Sarah laughed at that. “Caroline, if someone dumped my body out of my coffin, I wouldn’t care because I’d already be dead. My friends and family would have to be furious for me. And I don’t believe we hang around after we’re dead.”

“You an atheist or something?” Barry asked, surprised.

She shook her head. “No, I believe in God and the afterlife, and I even like going to church. That’s my point. We go to heaven or…wherever when we die. We’re no longer tied to our bodies. So if I was dumped out of a coffin, I doubt if I’d know it, and if I did, I wouldn’t care. I mean, we’re organic, we rot. So I don’t think that I’d be hanging around to haunt anyone, that’s all.”

“It’s that time she spent in Virginia,” Caroline said, shivering. “She worked in a bunch of old graveyards. I guess she got used to hanging out with dead people.” She gave an exaggerated shudder.

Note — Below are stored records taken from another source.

-- ==== Sys2Proof/Machine/Security.lean ====
section
/-! DEFINITION. Firmware images, certificates, quotes (R6, R397, R398, R409, R412 to R415). -/

namespace Sys2Proof.Machine

/-- The bytes of a digest of 256 bits as a number. -/
def digest256 (bs : List Byte) : Nat := ofLeBytes (shake256 bs 256)

/-- Bytes [a, a + n) of a list. -/
def slice (bs : List Byte) (a n : Nat) : List Byte := (bs.drop a).take n

/-- Are bytes [a, a + n) all zero? -/
def zeroAt (bs : List Byte) (a n : Nat) : Bool := (slice bs a n).all (· = 0)

/-- The BALLAST code of the order code (Table 0.2). -/
def State.ballastCode (s : State) : Nat := if s.order1536 then 1 else 0

/-- XD_DEVICE_ID (Table 0.2). -/
def State.deviceId (s : State) : Nat := 0x2001 * 2 ^ 16 + 0x0A * 2 ^ 8 + s.ballastCode

/-! ### Images (R397, R398) -/

/-- Checks 1 to 5 of Table 13.9 on a header of 4,096 bytes: the FAIL_CAUSE of the first that fails, 0
for none. -/
def State.headerFail (s : State) (h : List Byte) : Nat :=
  let svn := fieldAt h 0x0C 4
  let key := slice h 0x60 1793
  let len := fieldAt h 0x14 4
  let sig := fieldAt h 0x780 2
  if fieldAt h 0 4 != 0x44584631 || fieldAt h 4 2 != 1 || !zeroAt h 9 3 || !zeroAt h 0x1C 4 || !zeroAt h 0x761 31
      || !zeroAt h 0xD38 712 || fieldAt h 0x18 4 / 4 != 0 || len < 4097 || 50331648 < len then 1
  else if fieldAt h 6 2 != 0x2001 || fieldAt h 8 1 != 0x0A then 2
  else if digest256 key != s.fuses.keyDigest1 && (s.fuses.key0Revoked || digest256 key != s.fuses.keyDigest0) then 3
  else if sig = 0 || 1462 < sig || !zeroAt h (0x782 + sig) (1462 - sig)
      || !Config.falconVerify key (slice h 0 0x780) (slice h 0x782 sig) then 4
  else if svn < s.fuses.minSvn || 64 < svn then 5
  else 0

/-- Check 6: the body's digest. -/
def bodyOk (img : List Byte) : Bool :=
  shake256 (slice img 0x1000 (fieldAt img 0x14 4 - 0x1000)) 512 = slice img 0x20 64

/-- All six checks on an image (R398). -/
def State.imageFail (s : State) (img : List Byte) : Nat :=
  let f := s.headerFail (slice img 0 4096)
  if f != 0 then f
  else if img.length < fieldAt img 0x14 4 || !bodyOk img then 6
  else 0

/-- The image area of flash, as long as its header says. -/
def State.flashHeader (s : State) : List Byte := Mem.read pageDflt s.flash.image 0 4096
def State.flashImage (s : State) : List Byte := Mem.read pageDflt s.flash.image 0 (min 50331648 (fieldAt s.flashHeader 0x14 4))

/-- The image area written from bytes; what lies beyond keeps its contents (R395). -/
def State.writeImageArea (s : State) (img : List Byte) : State :=
  { s with flash := { s.flash with image := Mem.putAll pageDflt s.flash.image 0 img } }

/-- What runs once an image has been verified (R399, R400, R415). -/
def State.runningOf (s : State) (img : List Byte) : Running :=
  { release := fieldAt img 0x10 4, svn := fieldAt img 0x0C 4, digest := slice img 0x20 64
    bySecondKey := digest256 (slice img 0x60 1793) = s.fuses.keyDigest1
    commitSvn := bitOf (fieldAt img 0x18 4) 0, revokeKey0 := bitOf (fieldAt img 0x18 4) 1, image := img }

/-! ### Certificates (R413, R414) -/

/-- The 3,584 bytes of a certificate (Table 13.17). -/
def CertKey.bytes (c : CertKey) (kind serial part revision ballast : Nat) (issuer : List Byte) : List Byte :=
  le 4 0x43584631 ++ le 2 1 ++ le 2 kind ++ le 8 serial ++ le 2 part ++ le 1 revision ++ le 1 ballast ++ le 4 0
  ++ shake256 (padTo 1793 issuer) 256 ++ padTo 1793 c.key ++ le 7 0 ++ le 2 c.sig.length ++ padTo 1462 c.sig ++ le 264 0

/-- The chain in the device key block: the device certificate bears DEVICE_SERIAL and the fields of XD_DEVICE_ID (R413, Table 0.2). -/
def State.certChain (s : State) : List Byte :=
  let f := s.flash
  f.rootCert.bytes 1 f.rootCert.serial 0 0 0 f.rootCert.key ++ f.makerCert.bytes 2 f.makerCert.serial 0 0 0 f.rootCert.key
  ++ f.deviceCert.bytes 3 s.fuses.serial 0x2001 0x0A s.ballastCode f.makerCert.key

/-- The k-th certificate of a chain. -/
def certAt (chain : List Byte) (k : Nat) : List Byte := slice chain (3584 * k) 3584

/-- One certificate holds under an issuer key and KIND (log entry 174: DEDUCED). -/
def certOk (c issuer : List Byte) (kind : Nat) : Bool :=
  let sig := fieldAt c 0x740 2
  fieldAt c 0 4 = 0x43584631 && fieldAt c 4 2 = 1 && fieldAt c 6 2 = kind
  && zeroAt c 0x14 4 && zeroAt c 0x739 7 && zeroAt c 0xCF8 264
  && slice c 0x18 32 = shake256 issuer 256
  && 1 ≤ sig && sig ≤ 1462 && Config.falconVerify issuer (slice c 0 0x740) (slice c 0x742 sig)

def subjectKey (c : List Byte) : List Byte := slice c 0x38 1793

/-- A chain is valid (R414). -/
def State.chainOk (s : State) (chain : List Byte) : Bool :=
  let root := certAt chain 0
  let man := certAt chain 1
  let dev := certAt chain 2
  chain.length = 10752
  && digest256 (subjectKey root) = s.fuses.rootDigest
  && certOk root (subjectKey root) 1 && certOk man (subjectKey root) 2 && certOk dev (subjectKey man) 3
  && fieldAt dev 0x10 2 = 0x2001 && fieldAt dev 0x12 1 = 0x0A && fieldAt dev 0x13 1 = s.ballastCode

/-! ### The region table and quotes (R409, R411, R415) -/

/-- The 32 KiB region table as REGION_QUERY returns it. -/
def State.regionBytes (s : State) : List Byte :=
  (List.range 4096).flatMap (fun i => le 8 (Tab.getD s.regions i 0).toNat)

/-- The code of a twin state (Table 11.3). -/
def TState.code : TState → Nat
  | .unpaired => 0
  | .pairing => 1
  | .paired => 2
  | .twinLost => 3
  | .solo => 4
  | .restoring => 5

/-- XD_MODULE_ID (Table 8.7). -/
def State.moduleIdReg (s : State) : Nat := match s.ident with | some i => i + 2 ^ 31 | none => 0

/-- The signed part of a quote, bytes [0, 0x100) (Table 13.18). -/
def State.quoteHead (s : State) (nonce : List Byte) (scope ctx : Nat) : List Byte :=
  let x := if scope = 1 then s.ctx? ctx else none
  let r := s.boot.running
  le 4 0x51584631 ++ le 2 1 ++ le 2 scope ++ (nonce.take 32 ++ List.replicate (32 - nonce.length) 0)
  ++ le 8 s.fuses.serial ++ le 4 s.deviceId ++ le 4 s.moduleIdReg ++ le 8 s.time.now
  ++ ((r.map (·.digest)).getD []).take 64 ++ List.replicate (64 - ((r.map (·.digest)).getD []).length) 0
  ++ le 4 ((r.map (·.release)).getD 0) ++ le 1 ((r.map (·.svn)).getD 0) ++ le 1 s.fuses.minSvn ++ le 1 s.boot.source
  ++ le 1 s.twin.state.code ++ le 4 (s.twin.twinId.getD 0)
  ++ le 2 (if scope = 1 then ctx else 0xFFFF) ++ le 1 ((x.map (·.params.partition)).getD 0xFF) ++ le 1 0
  ++ le 2 ((x.map (·.params.client)).getD 0) ++ le 6 0 ++ le 8 ((x.map Ctx.sealedId).getD 0)
  ++ shake256 s.regionBytes 256 ++ le 64 0

/-- A signature by the device key, drawn anew (R412). -/
def State.sign (s : State) (bs : List Byte) : List Byte × State :=
  (Config.falconSign s.flash.wrappedKey s.fuses.wrapKey bs s.freeCtr, { s with freeCtr := s.freeCtr + 1 })

/-- The 2,048-byte quote (R415). -/
def State.quote (s : State) (nonce : List Byte) (scope ctx : Nat) : List Byte × State :=
  let head := s.quoteHead nonce scope ctx
  let (sig, t) := s.sign head
  (head ++ le 2 sig.length ++ sig ++ List.replicate (1462 - sig.length) 0 ++ le 328 0, t)

end Sys2Proof.Machine
end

“If you go over to the old cemetery just down the street, they tell you that you’re only seeing half of it, that the street is paved right on top of hundreds of graves,” Sarah said. “And the tourists eat it up. So if I get a good haunted-house story out of this, is that so bad?”

Renee shivered and moved closer. “When they said human bones, it scared me to death, I have to admit. I mean, with that girl missing and all…”

“Renee! You thought someone murdered her, then hid her body in my house—behind a wall, no less—and I never even noticed?” Sarah asked sarcastically. Renee turned bright red, and Sarah instantly felt sorry. Renee was a good docent; she just seemed to be a bit of an airhead in real life. She was pretty and sweet, and kids loved her, but Sarah couldn’t quite understand how she and Barry had ended up in a relationship. Barry was inquisitive and intuitive, and knew a lot more history than what was contained in the training material the docents received. And Renee was…Renee.

“Well, of course…not,” Renee said. “I’m sorry. It’s just that that poor girl is missing and it has me worried, you know?”

“No, I’m sorry. I didn’t mean to jump on you,” Sarah assured her quickly. “Of course that missing girl was the first thing you thought of. I’m just grateful that ‘my’ bones do seem to be very old ones. You know, I’ve heard stories about this house, but never anything about a crazy undertaker filling the walls with his…clients. I’m going to have to do some more research and see what I can find out.”